It takes a few runs to make it happen sometimes (and is more likely for bigger values of batch_size and batches), but I do eventually get something like

[thread:139690058348224] foo destructor: 0
[thread:139690033170112] foo destructor: 600
[thread:139690024244928] foo destructor: 800
[thread:139690024244928] foo destructor: 800
xenium-destructor: xenium-destructor.cpp:21: foo::~foo(): Assertion `!killed' failed.
Aborted

i.e. the destructor called twice from the same thread.

What seems to be happening from looking at the call stack in my debugger is

  • Erasing an entry from the map orphans/retires the node, so the reclaimer can eat it
  • Pushing something else to the queue causes the reclaimer to run
  • Reclaimer identifies that node as OK to kill and begins to do so
  • We enter the destructor as part of cleaning up the node
  • In the destructor, we try to push something else to the queue
  • As part of the push, the reclaimer runs again
  • Reclaimer finds that same node again, because it's still alive, because we're in the middle of killing it
  • We end up recursing back into the destructor

Is this a bug in stamp_it (or something else)? Or is it not a bug but a quirk of stamp_it and I should just use a different reclaimer for this use case?

captaincrutches avatar May 19 '25 22:05 captaincrutches

Thanks for reporting, this is an interesting one!

The problem is the following - at some point the foo instance will be reclaimed which calls the destructor. There you are then pushing into the queue which can again cause items to be reclaimed. The problem now is that we are in the same thread that is currently already reclaiming local nodes, but ATM the state is only updated after the nodes have been reclaimed. That's why when the push also triggers reclamation, we are again reclaiming the same nodes that the currently running reclamation would also process.

The best advice I would have right now is to use different reclamation schemes for the map and the queue. I might be able to improve the reclamation so that it first updates its state before calling the deleters, but it is perfectly possible that there are other subtle issues. You could try with other reclamation schemes - I can't say right now if they could run into the same problem, because TBH this is a use case I have not yet considered. :D

mpoeter avatar May 20 '25 14:05 mpoeter

Using a different reclamation scheme on the queue does seem to help in both the reproducing example and my actual project.

Thanks for the helpful response! I know it is a bit of an unusual-sounding use case.

captaincrutches avatar May 21 '25 03:05 captaincrutches

Another tactic that's helped me here is to "manually" kill my objects outside of reclamation.

If I have an object that lives inside a xenium structure (i.e may die during reclamation), but whose death may itself modify a xenium structure in a way that causes reclamation: when that object's node is removed from its structure, I explicitly reset the shared_ptr or unique_ptr it lives in.

This way, the object itself dies right then and there, outside of the reclamation cycle, where it doesn't cause this recursion bug. Then when reclamation runs later and cleans up the node, all that gets killed is the now-empty pointer without any more side effects.

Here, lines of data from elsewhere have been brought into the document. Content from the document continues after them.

-- ==== Sys2Proof/Machine/Window.lean ====
section
/-! DEFINITION. The register window: frame records, spills and fills, and the checks made before a slide moves anything
(R18 to R21, R259, R262, R384). -/

namespace Sys2Proof.Machine

/-- SpillAddr of R18. -/
def spillAddr (w : Warp) (q l : Nat) : Nat := w.spillb.toNat + 9216 + q * 128 + l * 4

/-- The frame record of depth n for lane l (R18; log 12). -/
def frameAddr (w : Warp) (n l : Nat) : Nat := w.spillb.toNat + 1024 + n * 32 + l

/-- The addresses of a slide that may not be touched: at or above the end, untranslated, or protected (R20). -/
def badAddrs (s : State) (n : Need) (addrs : List (Nat × Nat)) : List Nat :=
  (addrs.filter (fun a => decide (s.w.spillb.toNat + s.w.spillsz ≤ a.1) ||
    (match checkAccess s n a.1 a.2 with
     | .ok _ => false
     | .bad _ => true))).map (fun a => a.1)

/-- The least of some addresses. -/
def leastAddr : List Nat → Option Nat
  | [] => none
  | a :: t => match leastAddr t with
    | none => some a
    | some b => some (if a ≤ b then a else b)

/-- CheckSlide: the lowest address that fails (R20). -/
def checkSlide (s : State) (n : Need) (addrs : List (Nat × Nat)) : Option Nat := leastAddr (badAddrs s n addrs)

/-- A slide planned: the new WBASE and SFLOOR, the positions moved in order, and the depth of the frame record moved. -/
structure Slide where
  wb : Nat
  sf : Nat
  qs : List Nat
  frame : Option Nat
  deriving DecidableEq, Repr

/-- Groups of four positions spilled while the span exceeds ALLOT (R19). -/
def spillGroups (allot wb sf : Nat) : Nat := (wb + 64 - sf - allot + 3) / 4

/-- A slide up by a slide code, or none where it raises WINDOW with 0 (R19). -/
def planUp (s : State) (code : Nat) : Option Slide :=
  let wb := s.sp.wbase + 4 * (code + 1)
  let n := spillGroups s.w.allot wb s.sp.sfloor
  if s.sp.depth = 255 || decide (65535 < wb + 63) then none
  else some { wb := wb, sf := s.sp.sfloor + 4 * n, qs := regRunFrom s.sp.sfloor (4 * n),
              frame := if s.sp.depth < 8 then none else some (s.sp.depth - 8) }
where
  regRunFrom (a n : Nat) : List Nat := (List.range n).map (fun j => a + j)

/-- A slide back, or none where it raises WINDOW with 0 (R19). -/
def planDown (s : State) : Option Slide :=
  let code := s.sp.frames.toNat % 16
  let wb := s.sp.wbase - 4 * (code + 1)
  let n := (s.sp.sfloor - wb + 3) / 4
  if s.sp.depth = 0 then none
  else some { wb := wb, sf := s.sp.sfloor - 4 * n,
              qs := (List.range n).flatMap (fun g => (List.range 4).map (fun j => s.sp.sfloor - 4 * (g + 1) + j)),
              frame := if s.sp.depth ≤ 8 then none else some (s.sp.depth - 9) }

/-- Every address a slide touches, in some lanes. -/
def slideAddrs (s : State) (p : Slide) (m : Mask) : List (Nat × Nat) :=
  (match p.frame with
   | some n => (lanesOf m).map (fun l => (frameAddr s.w n l, 1))
   | none => []) ++
  p.qs.flatMap (fun q => (lanesOf m).map (fun l => (spillAddr s.w q l, 4)))

/-- The memory key of a checked spill-area address. -/
def spillKey (s : State) (n : Need) (a size : Nat) : Option Nat :=
  match checkAccess s n a size with
  | .ok key => some key
  | .bad _ => none

/-- A poisoned sector of the register area as eight marked words (R384). -/
def splitSector (s : State) (key : Nat) : State :=
  if s.poison.contains (key / 32) then
    { s with poison := s.poison.filter (fun c => c != key / 32)
             spillPoison := (List.range 8).foldl (fun acc j => ninsert (key / 32 * 8 + j) acc) s.spillPoison }
  else s

/-- One lane's position spilled, its mark with it (R19, R262). -/
def spillWord (s : State) (q l : Nat) : State :=
  match spillKey s needSpillW (spillAddr s.w q l) 4 with
  | none => s
  | some key =>
    let t := splitSector s key
    let r := physKey s.w l q
    let marked := sget 0 s.w.marks r != 0
    { t with mem := putBytes t.mem key (natLE (physGet s.w r).toNat 4)
             spillPoison := if marked then ninsert (key / 4) t.spillPoison
                            else t.spillPoison.filter (fun c => c != key / 4) }

/-- One lane's position filled, its mark with it (R19, R259, R262). -/
def fillWord (s : State) (q l : Nat) : State :=
  let a := spillAddr s.w q l
  match spillKey s needSpillR a 4 with
  | none => s
  | some key =>
    let r := physKey s.w l q
    let w := physSet s.w r (BitVec.ofNat 32 (readKey s key 4))
    { s with w := if poisonedRange s key 4 then { w with marks := sset 0 w.marks r (a + 1) } else w }

/-- Positions spilled in some lanes, in order. -/
def spillAll (s : State) (m : Mask) (qs : List Nat) : State :=
  qs.foldl (fun t q => (lanesOf m).foldl (fun u l => spillWord u q l) t) s

/-- Positions filled in some lanes, in order. -/
def fillAll (s : State) (m : Mask) (qs : List Nat) : State :=
  qs.foldl (fun t q => (lanesOf m).foldl (fun u l => fillWord u q l) t) s

/-- Registers of some lanes made unpredictable (R21, log 6). -/
def wildRegs (s : State) (m : Mask) (qs : List Nat) : State :=
  let n := s.env.free
  { s with
    w := (lanesOf m).foldl (fun w l => qs.foldl (fun w q =>
      { w with wild := sset 0 w.wild (physKey w l q) (n + 1), marks := serase w.marks (physKey w l q) }) w) s.w
    env := { s.env with free := n + 1 } }

/-- PushFrame of a record into FRAMES; the oldest cached record moves to the frame area (R15, R19). -/
def pushFrame (s : State) (p : Slide) (code : Nat) : State :=
  let t := match p.frame with
    | none => s
    | some n => (lanesOf s.sp.active).foldl (fun u l =>
        match spillKey u needSpillW (frameAddr s.w n l) 1 with
        | some key => writeKey u key [BitVec.ofNat 8 (s.sp.frames.toNat / 2 ^ 28)]
        | none => u) s
  { t with sp := { t.sp with frames := s.sp.frames * 16#32 + BitVec.ofNat 32 code } }

/-- The slide of CALL by the issuing split's lanes, once its checks have passed (R19, R21). -/
def applyUp (s : State) (p : Slide) (code : Nat) : State :=
  let t := spillAll (pushFrame s p code) s.sp.active p.qs
  wildRegs { t with sp := { t.sp with wbase := p.wb, sfloor := p.sf, depth := t.sp.depth + 1 } } s.sp.active
    ((List.range (p.wb - s.sp.wbase)).map (fun j => s.sp.wbase + 64 + j))

/-- The frame record a lane refills, 0 where the slide refills none (R19, R149). -/
def refill (s : State) (p : Slide) (l : Nat) : Nat :=
  match p.frame with
  | none => 0
  | some n => match spillKey s needSpillR (frameAddr s.w n l) 1 with
    | some key => readKey s key 1 % 16
    | none => 0

/-- The slide back of RET by the issuing split's lanes, once its checks have passed (R19). -/
def applyDown (s : State) (p : Slide) : State :=
  let rec0 := refill s p (lowestLane s.sp.active)
  let t := fillAll s s.sp.active p.qs
  { t with sp := { t.sp with wbase := p.wb, sfloor := p.sf, depth := t.sp.depth - 1
                             frames := BitVec.ofNat 32 (s.sp.frames.toNat / 16 + rec0 * 2 ^ 28) } }

/-- The slide up checked and made in the issuing split's lanes, or the TRAPV of WINDOW (R19, R20). -/
def slideUp (s : State) (code : Nat) : Except Nat State :=
  match planUp s code with
  | none => .error 0
  | some p => match checkSlide s needSpillW (slideAddrs s p s.sp.active) with
    | some a => .error a
    | none => .ok (applyUp s p code)

/-- The slide back checked and made in the issuing split's lanes, or the TRAPV of WINDOW (R19, R20). -/
def slideDown (s : State) : Except Nat State :=
  match planDown s with
  | none => .error 0
  | some p => match checkSlide s needSpillR (slideAddrs s p s.sp.active) with
    | some a => .error a
    | none => .ok (applyDown s p)

end Sys2Proof.Machine
end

captaincrutches avatar May 29 '25 03:05 captaincrutches

If you can safely and deterministically release the resources yourself (manually) this is usually always preferable. Most reclamation schemes have to defer reclamation at some later time when it is guaranteed to be safe, which means that you temporarily use more resources than strictly necessary. FWIW, I have locally a fix that should avoid the described issue in stamp_it, I have not yet checked the other schemes though.

mpoeter avatar Jun 06 '25 07:06 mpoeter